Well, I will tell the end quickly, and simply. I waited some time for him to come back. Then I went down the path. Past the lightly bobbing balloons and pink paper lanterns. Past the ice sculptures, which in the heat had become dripping, amorphous monsters reeling about in the tranquil sunset. I could feel something uncertain in the air. I could hear noises. The sliding door was open a crack. The lights were off. The only light came from the cat-eye slits between the curtains. There was a pall around my mother’s head. My mother’s head? How did that get there? It was a head I’d loved – at least till that moment – more than any other. She was sitting up on one of the benches in the kitchen, surrounded by dirty catering equipment. She had her head back, and a burning cigarette in her right hand which, along with her other hand, she was using to hold her knees up near her chest.

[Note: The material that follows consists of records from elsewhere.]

-- ==== Sys2Proof/Machine/Sequencer.lean ====
section
/-! DEFINITION. The command sequencer: one definition for every row or group of rows of the tables R302 to R310 of
48_sequencer.md, each one step that emits at most one device-side event (R301). Where a table has no row for a
counter's value the step is the fault `noTransition`; no state that meets `Safety.Inv` reaches it. -/

namespace Sys2Proof.Machine

/-- `seq <- q` after an operation. -/
def thenGoto (q : Seq) (r : Result) : Result :=
  andThen r fun t => .next (goto q t)

/-- An exchange whose answer is discarded, then `seq <- q`. -/
def sendThen (out : Byte) (q : Seq) (s : State) : Result :=
  thenGoto q (send out s)

/-- Entry of the poll subroutine: `ret <- r; seq <- P_SEL` (R303). -/
def callPoll (r : Seq) (s : State) : State :=
  { s with ret := r, seq := .pSel }

/-- Entry of the frame-header subroutine: `cop <- op; A <- a; hret <- r; seq <- H_SEL` (R304). -/
def callHeader (op : Byte) (a : Addr) (r : Seq) (s : State) : State :=
  { s with cop := op, addr := a, hret := r, seq := .hSel }

/-! ## Rest (R302) -/

/-- `BUSY <- 0`. -/
def notBusy (s : State) : State :=
  { s with busy := false }

/-- `IDLE` with no write to `CMD`. -/
def seqIdle (s : State) : Result :=
  .next s

/-- `DONE`, the `return` of every command: `BUSY <- 0`. -/
def seqDone (s : State) : Result :=
  .next (goto .idle (notBusy s))

/-! ## The poll subroutine (R303) -/

def seqPSel (s : State) : Result :=
  thenGoto .pOp (select .poll s)

def seqPOp (s : State) : Result :=
  sendThen s.cfg.opReadStatus .pRd s

def seqPRd (s : State) : Result :=
  xfer s.cfg.dummyOut s fun v t => .next (goto .pDes (latchStatus v t))

def seqPDes (s : State) : Result :=
  thenGoto .pTst (deselect s)

def seqPTst (s : State) : Result :=
  .next (goto (if readyBit s.sr then s.ret else .pSel) s)

/-! ## The frame-header subroutine (R304) -/

def seqHSel (s : State) : Result :=
  match ownerOf s.cfg s.cop with
  | some o => thenGoto .hOp (select o s)
  | none => .fault .noTransition

def seqHOp (s : State) : Result :=
  sendThen s.cop .hA0 s

def seqHA0 (s : State) : Result :=
  sendThen s.addr.a0 .hA1 s

def seqHA1 (s : State) : Result :=
  sendThen s.addr.a1 .hA2 s

def seqHA2 (s : State) : Result :=
  sendThen s.addr.a2 s.hret s

/-! ## INIT (R305) -/

def seqIWp (s : State) : Result :=
  .next (goto .iRst1 (setWp true s))

def seqIRst1 (s : State) : Result :=
  .next (goto .iDly (setRst true s))

def seqIDly (s : State) : Result :=
  .next (goto .iRst0 (delayMs s.cfg.resetHoldMs s))

def seqIRst0 (s : State) : Result :=
  .next (goto .done (setRst false s))

/-! ## ERASE_PAGE (R306) -/

def seqEp0 (s : State) : Result :=
  .next (callPoll .ep1 s)

def seqEp1 (s : State) : Result :=
  .next (callHeader s.cfg.opPageErase (pageEraseAddr s) .ep2 s)

def seqEp2 (s : State) : Result :=
  thenGoto .done (deselect s)

/-! ## ERASE_SECTOR (R307) -/

def seqEs0 (s : State) : Result :=
  if sectorRefused s.sector then .next (goto .done s) else .next (callPoll .es1 s)

def seqEs1 (s : State) : Result :=
  .next (callHeader s.cfg.opSectorErase (sectorEraseAddr s) .es2 s)

def seqEs2 (s : State) : Result :=
  thenGoto .done (deselect s)

/-! ## WRITE (R308) -/

/-- `cur <- PAGE; idx <- 0; rem <- SIZE` (R195). -/
def startWrite (s : State) : State :=
  { s with cur := s.page, idx := 0, rem := s.size }

/-- `n <- min(rem, 264)` (R195). -/
def startChunk (s : State) : State :=
  { s with n := chunkLength s.rem }

def seqW0 (s : State) : Result :=
  .next (goto .w1 (startWrite (setWp false s)))

def seqW1 (s : State) : Result :=
  if s.rem = 0#16 then .next (callPoll .w6 s)
  else .next (callPoll .w2 (startChunk s))

def seqW2 (s : State) : Result :=
  .next (callHeader s.cfg.opBuf1Write (bufferAddr 0) .w3 (startCount s))

/-- `b <- MemRead(HBUF, idx + cnt, 1); xfer(b); cnt <- cnt + 1`, the event `HRD` before the `X` (R191, R308). -/
def fillStep (s : State) : Result :=
  xfer (hostByte s (s.idx + s.cnt)) (memRead (s.idx + s.cnt) s) fun _ t => .next (countByte t)

def seqW3 (s : State) : Result :=
  if s.cnt < s.n then fillStep s
  else if s.cnt = s.n then andThen (deselect s) fun t => .next (callPoll .w4 t)
  else .fault .noTransition

def seqW4 (s : State) : Result :=
  .next (callHeader s.cfg.opBuf1CommitErase (commitAddr s) .w5 s)

/-- The end of a chunk: `idx <- idx + n; rem <- rem − n; cur <- trunc_16(cur + 1)` (R195, R201). -/
def nextChunk (s : State) : State :=
  { s with idx := s.idx + s.n, rem := s.rem - s.n, cur := s.cur + 1 }

def seqW5 (s : State) : Result :=
  andThen (deselect s) fun t => .next (goto .w1 (nextChunk t))

def seqW6 (s : State) : Result :=
  .next (goto .done (setWp true s))

/-! ## READ (R309) -/

def seqR0 (s : State) : Result :=
  .next (callPoll .r1 s)

def seqR1 (s : State) : Result :=
  .next (callHeader s.cfg.opArrayRead (arrayReadAddr s) .r2 (startCount s))

/-- `R_2`: the dummies are counted as `dummiesSent` says, which is `cnt` where `N_READ_DUMMY` fits 16 bits (R309,
log 12). -/
def seqR2 (s : State) : Result :=
  if dummiesSent s < s.cfg.nReadDummy then
    andThen (send s.cfg.dummyOut s) fun t => .next (countByte t)
  else if dummiesSent s = s.cfg.nReadDummy then .next (goto .r3 (startCount s))
  else .fault .noTransition

/-- `v <- xfer(DUMMY_OUT); MemWrite(HBUF, cnt, 1, v); cnt <- cnt + 1` (R309). -/
def readStep (s : State) : Result :=
  xfer s.cfg.dummyOut s fun v t => .next (countByte (memWrite t.cnt v t))

def seqR3 (s : State) : Result :=
  if s.cnt < s.size then readStep s
  else if s.cnt = s.size then thenGoto .done (deselect s)
  else .fault .noTransition

/-! ## DIAGNOSE (R310) -/

def seqG0 (s : State) : Result :=
  thenGoto .g1 (select .diagId s)

def seqG1 (s : State) : Result :=
  andThen (send s.cfg.opReadId s) fun t => .next (goto .g2 (startId t))

/-- `ID[k] <- xfer(DUMMY_OUT); k <- k + 1` (R310). -/
def idStep (s : State) : Result :=
  xfer s.cfg.dummyOut s fun v t => .next (latchId v t)

def seqG2 (s : State) : Result :=
  if s.k < 4#3 then idStep s
  else if s.k = 4#3 then thenGoto .g3 (deselect s)
  else .fault .noTransition

def seqG3 (s : State) : Result :=
  thenGoto .g4 (select .diagSr s)

def seqG4 (s : State) : Result :=
  sendThen s.cfg.opReadStatus .g5 s

def seqG5 (s : State) : Result :=
  xfer s.cfg.dummyOut s fun v t => .next (goto .g6 (latchStatus v t))

def seqG6 (s : State) : Result :=
  thenGoto .g7 (deselect s)

/-- `DIAG_OK <- 1` if both checks pass, else `0` (R222). -/
def latchDiag (s : State) : State :=
  { s with diagOk := diagResult s.cfg s.id s.sr }

def seqG7 (s : State) : Result :=
  .next (goto .done (latchDiag s))

/-! ## One step of the controller (R301) -/

/-- The controller reads `seq` and performs the action of the matching row. -/
def seqStep (s : State) : Result :=
  match s.seq with
  | .idle => seqIdle s
  | .done => seqDone s
  | .pSel => seqPSel s
  | .pOp => seqPOp s
  | .pRd => seqPRd s
  | .pDes => seqPDes s
  | .pTst => seqPTst s
  | .hSel => seqHSel s
  | .hOp => seqHOp s
  | .hA0 => seqHA0 s
  | .hA1 => seqHA1 s
  | .hA2 => seqHA2 s
  | .iWp => seqIWp s
  | .iRst1 => seqIRst1 s
  | .iDly => seqIDly s
  | .iRst0 => seqIRst0 s
  | .ep0 => seqEp0 s
  | .ep1 => seqEp1 s
  | .ep2 => seqEp2 s
  | .es0 => seqEs0 s
  | .es1 => seqEs1 s
  | .es2 => seqEs2 s
  | .w0 => seqW0 s
  | .w1 => seqW1 s
  | .w2 => seqW2 s
  | .w3 => seqW3 s
  | .w4 => seqW4 s
  | .w5 => seqW5 s
  | .w6 => seqW6 s
  | .r0 => seqR0 s
  | .r1 => seqR1 s
  | .r2 => seqR2 s
  | .r3 => seqR3 s
  | .g0 => seqG0 s
  | .g1 => seqG1 s
  | .g2 => seqG2 s
  | .g3 => seqG3 s
  | .g4 => seqG4 s
  | .g5 => seqG5 s
  | .g6 => seqG6 s
  | .g7 => seqG7 s

end Sys2Proof.Machine
end

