/-- R150 (the byte order is the spec's own decision D11): a header opens the transaction and sends the opcode and the
three address bytes, most significant first; the returned bytes are discarded, and the transaction stays open. That a
frame run by itself writes the working registers as the sequencer does is the model's (log 21). -/
def Obligations.HeaderSendsOpcodeAndAddress : Prop :=
  ∀ (s : State) (op : Byte) (a : Addr) (o : Owner), s.cs = false →
    ∃ (t : State) (b0 b1 b2 b3 : Byte), header op a o s = .next t ∧
      t.trace = s.trace ++ [.sel, .x op b0, .x a.a0 b1, .x a.a1 b2, .x a.a2 b3] ∧
      t.cs = true ∧ t.own = o ∧ t.cop = op ∧ t.addr = a ∧
      { t with
        cs := s.cs, own := s.own, cop := s.cop, addr := s.addr, dev := s.dev, answers := s.answers,
        draws := s.draws, trace := s.trace } = s

/-! ## The bus frames (30_encoding.md R104) -/

/-- R104, R105: each of the seven emitted frames completes whenever chip-select is not asserted; it is one
transaction, opened by `SEL` and closed by `DES`, in which the bytes sent are exactly the instruction's encoding, one
byte coming back for each. -/
def Obligations.FrameSendsItsEncoding : Prop :=
  ∀ (s : State) (i : Instr) (bytes : List Byte), s.cs = false →
    (i = .statusRead ∨ i = .idRead ∨ (∃ a, i = .pageErase a) ∨ (∃ a, i = .sectorErase a) ∨
      (∃ a data, i = .buf1Write a data) ∨ (∃ a, i = .buf1CommitErase a) ∨ ∃ a size, i = .arrayRead a size) →
    encode s.cfg i = .frame bytes →
    ∃ (t : State) (inside : List Event), exec i s = .next t ∧ t.trace = s.trace ++ .sel :: inside ++ [.des] ∧
      .sel ∉ inside ∧ .des ∉ inside ∧
      sentBytes inside = bytes ∧ (receivedBytes inside).length = bytes.length ∧ t.cs = false ∧ t.own = .none

/-- R170, R171, with the frame: a status read is always four events, latches the second returned byte in `sr`, and
that byte's bit 7 alone decides readiness; it changes no other register, line or memory of the controller. -/
def Obligations.StatusReadResultAndFrame : Prop :=
  ∀ s : State, s.cs = false →
    ∃ (t : State) (a v : Byte), exec .statusRead s = .next t ∧
      t.trace = s.trace ++ [.sel, .x s.cfg.opReadStatus a, .x s.cfg.dummyOut v, .des] ∧
      t.sr = v ∧ (readyBit t.sr = true ↔ v.getLsbD 7 = true) ∧
      { t with sr := s.sr, dev := s.dev, answers := s.answers, draws := s.draws, trace := s.trace } =
        { s with own := .none }

/-- R220, with the frame: an identity read is always seven events and latches the four returned bytes in `ID[0..3]` in
the order received; it changes no other register but `k`, and no line or memory of the controller. -/
def Obligations.IdReadResultAndFrame : Prop :=
  ∀ s : State, s.cs = false →
    ∃ (t : State) (a i0 i1 i2 i3 : Byte), exec .idRead s = .next t ∧
      t.trace = s.trace ++ [.sel, .x s.cfg.opReadId a, .x s.cfg.dummyOut i0, .x s.cfg.dummyOut i1,
        .x s.cfg.dummyOut i2, .x s.cfg.dummyOut i3, .des] ∧
      t.id = ⟨i0, i1, i2, i3⟩ ∧
      { t with
        id := s.id, k := s.k, dev := s.dev, answers := s.answers, draws := s.draws, trace := s.trace } =
        { s with own := .none }

/-- R84, R85, R82: on `DEV`, busy or ready, the status byte's bit 7 is `not busy` and its other bits are `stat6`, and
an identity read returns `ident[0]` to `ident[3]` in that order (that it answers while busy is the spec's own choice,
D22); neither frame changes anything of the chip. -/
def Obligations.StatusAndIdentityOnTheChip : Prop :=
  ∀ s : State, s.cfg.valid = true → s.cs = false → s.dev.mode = .known →
    (∃ t, exec .statusRead s = .next t ∧ t.sr.getLsbD 7 = !s.dev.busy ∧
      (∀ i, i < 7 → t.sr.getLsbD i = s.dev.stat6.getLsbD i) ∧
      { t.dev with ignored := s.dev.ignored } = { s.dev with frame := none }) ∧
    (∃ t, exec .idRead s = .next t ∧ t.id = s.dev.ident ∧
      { t.dev with ignored := s.dev.ignored } = { s.dev with frame := none })

/-- R104, R148, with the frame: PAGE_ERASE, SECTOR_ERASE and BUF1_COMMIT_ERASE are the six events of format FA; no
returned byte is kept, and no register but `cop` and `A`, no line and no memory of the controller changes. That a
frame run by itself writes the working registers as the sequencer does is the model's (log 21). -/
def Obligations.AddressFrameEventsAndFrame : Prop :=
  ∀ (s : State) (a : Addr) (i : Instr) (op : Byte), s.cs = false →
    (i, op) ∈ [(Instr.pageErase a, s.cfg.opPageErase), (.sectorErase a, s.cfg.opSectorErase),
      (.buf1CommitErase a, s.cfg.opBuf1CommitErase)] →
    ∃ (t : State) (b0 b1 b2 b3 : Byte), exec i s = .next t ∧
      t.trace = s.trace ++ [.sel, .x op b0, .x a.a0 b1, .x a.a1 b2, .x a.a2 b3, .des] ∧
      t.cop = op ∧ t.addr = a ∧
      { t with
        cop := s.cop, addr := s.addr, dev := s.dev, answers := s.answers, draws := s.draws, trace := s.trace } =
        { s with own := .none }

/-- R190 to R192, R148, with the frame: BUF1_WRITE sends its header and its data bytes in order, and no returned byte
is kept; no register but `cop`, `A` and the counter `cnt`, no line and no memory of the controller changes. That a
frame run by itself writes the working registers as the sequencer does is the model's (log 21). -/
def Obligations.BufferWriteEventsAndFrame : Prop :=
  ∀ (s : State) (a : Addr) (data : List Byte), s.cs = false →
    ∃ (t : State) (new : List Event), exec (.buf1Write a data) s = .next t ∧ t.trace = s.trace ++ new ∧
      new.map unanswered = headerEvents s.cfg.opBuf1Write a ++ data.map (fun b => .x b 0) ++ [.des] ∧
      t.cop = s.cfg.opBuf1Write ∧ t.addr = a ∧ t.cnt = BitVec.ofNat 16 data.length ∧
      { t with
        cop := s.cop, addr := s.addr, cnt := s.cnt, dev := s.dev, answers := s.answers, draws := s.draws,
        trace := s.trace } = { s with own := .none }

/-- R86: on a ready `DEV` the data bytes go to buffer 1 from the address's byte-offset field on, every other byte of
the buffer and the whole array keep their values, and the chip stays ready. -/
def Obligations.BufferWriteOnTheChip : Prop :=
  ∀ (s : State) (a : Addr) (data : List Byte), s.cfg.valid = true → s.cs = false → readyChip s.dev →
    addrOffset a + data.length ≤ pageSize →
    ∃ t, exec (.buf1Write a data) s = .next t ∧ readyChip t.dev ∧ t.dev.frame = none ∧
      (∀ j b, data[j]? = some b → bufferByte t.dev (addrOffset a + j) = b) ∧
      (∀ j, j < addrOffset a ∨ addrOffset a + data.length ≤ j → bufferByte t.dev j = bufferByte s.dev j) ∧
      sameArray s.dev t.dev ∧ t.dev.pending = s.dev.pending

/-- R210 to R214, R104, with the frame: ARRAY_READ sends its header, the dummies and `size` dummy bytes; the last
`size` returned bytes go unchanged to `HBUF[0 .. size-1]` in ascending order, each with its event; no other byte of
the host buffer, no register but `cop`, `A` and `cnt`, and no line changes. That a frame run by itself writes the
working registers as the sequencer does is the model's (log 21). -/
def Obligations.ArrayReadEventsAndFrame : Prop :=
  ∀ (s : State) (a : Addr) (size : Word), s.cs = false →
    ∃ (t : State) (b0 b1 b2 b3 : Byte) (discarded kept : List Byte),
      exec (.arrayRead a size) s = .next t ∧
      discarded.length = s.cfg.nReadDummy ∧ kept.length = size.toNat ∧
      t.trace = s.trace ++ [.sel, .x s.cfg.opArrayRead b0, .x a.a0 b1, .x a.a1 b2, .x a.a2 b3] ++
        discarded.map (fun v => .x s.cfg.dummyOut v) ++
        kept.zipIdx.flatMap (fun v => [.x s.cfg.dummyOut v.1, .hwr (BitVec.ofNat 16 v.2) v.1]) ++ [.des] ∧
      (∀ i v, kept[i]? = some v → hostByte t (BitVec.ofNat 16 i) = v) ∧
      (∀ i : Word, size.toNat ≤ i.toNat → hostByte t i = hostByte s i) ∧
      t.cop = s.cfg.opArrayRead ∧ t.addr = a ∧ t.cnt = size ∧
      { t with
        cop := s.cop, addr := s.addr, cnt := s.cnt, hbuf := s.hbuf, dev := s.dev, answers := s.answers,
        draws := s.draws, trace := s.trace } = { s with own := .none }

/-- R90, R215: on a ready `DEV`, a read that starts at a byte of a page and stays inside the array returns the bytes
at the linear positions from its start on, across page boundaries, and changes nothing of the chip but its pointer. -/
def Obligations.ArrayReadOnTheChip : Prop :=
  ∀ (s : State) (a : Addr) (size : Word), s.cfg.valid = true → s.cs = false → readyChip s.dev →
    addrOffset a < pageSize → linear (addrPage a) (addrOffset a) + size.toNat ≤ totalPages * pageSize →
    ∃ t, exec (.arrayRead a size) s = .next t ∧
      (∀ i, i < size.toNat →
        s.dev.arrayByte? ((linear (addrPage a) (addrOffset a) + i) / pageSize)
          ((linear (addrPage a) (addrOffset a) + i) % pageSize) = some (hostByte t (BitVec.ofNat 16 i))) ∧
      { t.dev with ignored := s.dev.ignored, ptr := s.dev.ptr } = { s.dev with frame := none }

/-- R88, R91, R95: a page erase on a ready `DEV` that write-protect does not block leaves the array as it was and the
chip busy; when the chip completes, page `p` (address bits 20:9) is all ones, every other byte of the array and all of
buffer 1 are as they were, and the chip is ready. -/
def Obligations.PageEraseOnTheChip : Prop :=
  ∀ (s : State) (a : Addr), s.cfg.valid = true → s.cs = false → readyChip s.dev →
    (s.wp && s.cfg.blocks .erasePage (addrPage a)) = false →
    ∃ t, exec (.pageErase a) s = .next t ∧ t.dev.busy = true ∧ sameArray s.dev t.dev ∧
      readyChip (chipDone t).dev ∧ sameBuffer s.dev (chipDone t).dev ∧
      (∀ o, o < pageSize → (chipDone t).dev.arrayByte? (addrPage a) o = some 0xFF#8) ∧
      (∀ p o, p ≠ addrPage a → (chipDone t).dev.arrayByte? p o = s.dev.arrayByte? p o)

Between her legs was a kind of vortex. An unwholesome, oily abyss. Locks of black, greasy hair swirled around the edges of the vortex. There were white grease-paint smears across her sweat-glossed thighs. The look on Esmeralda’s face could only have meant agony to me then. She looked as if she was receiving a series of intense electric shocks. And there was a sound. It’s the sound which haunts me. What I heard below strangled gasps and heavy breaths was a wet, tearing, sucking sound. Like an octopoid wrenched from a concrete slab. I couldn’t watch, but I did. Briefly. But no. But a peek. No. I ran back up the path to the house. I heard my own feet slapping on the path. It was a mysterious scene, and only time and experience would teach me what that clown was doing to my mother with his face.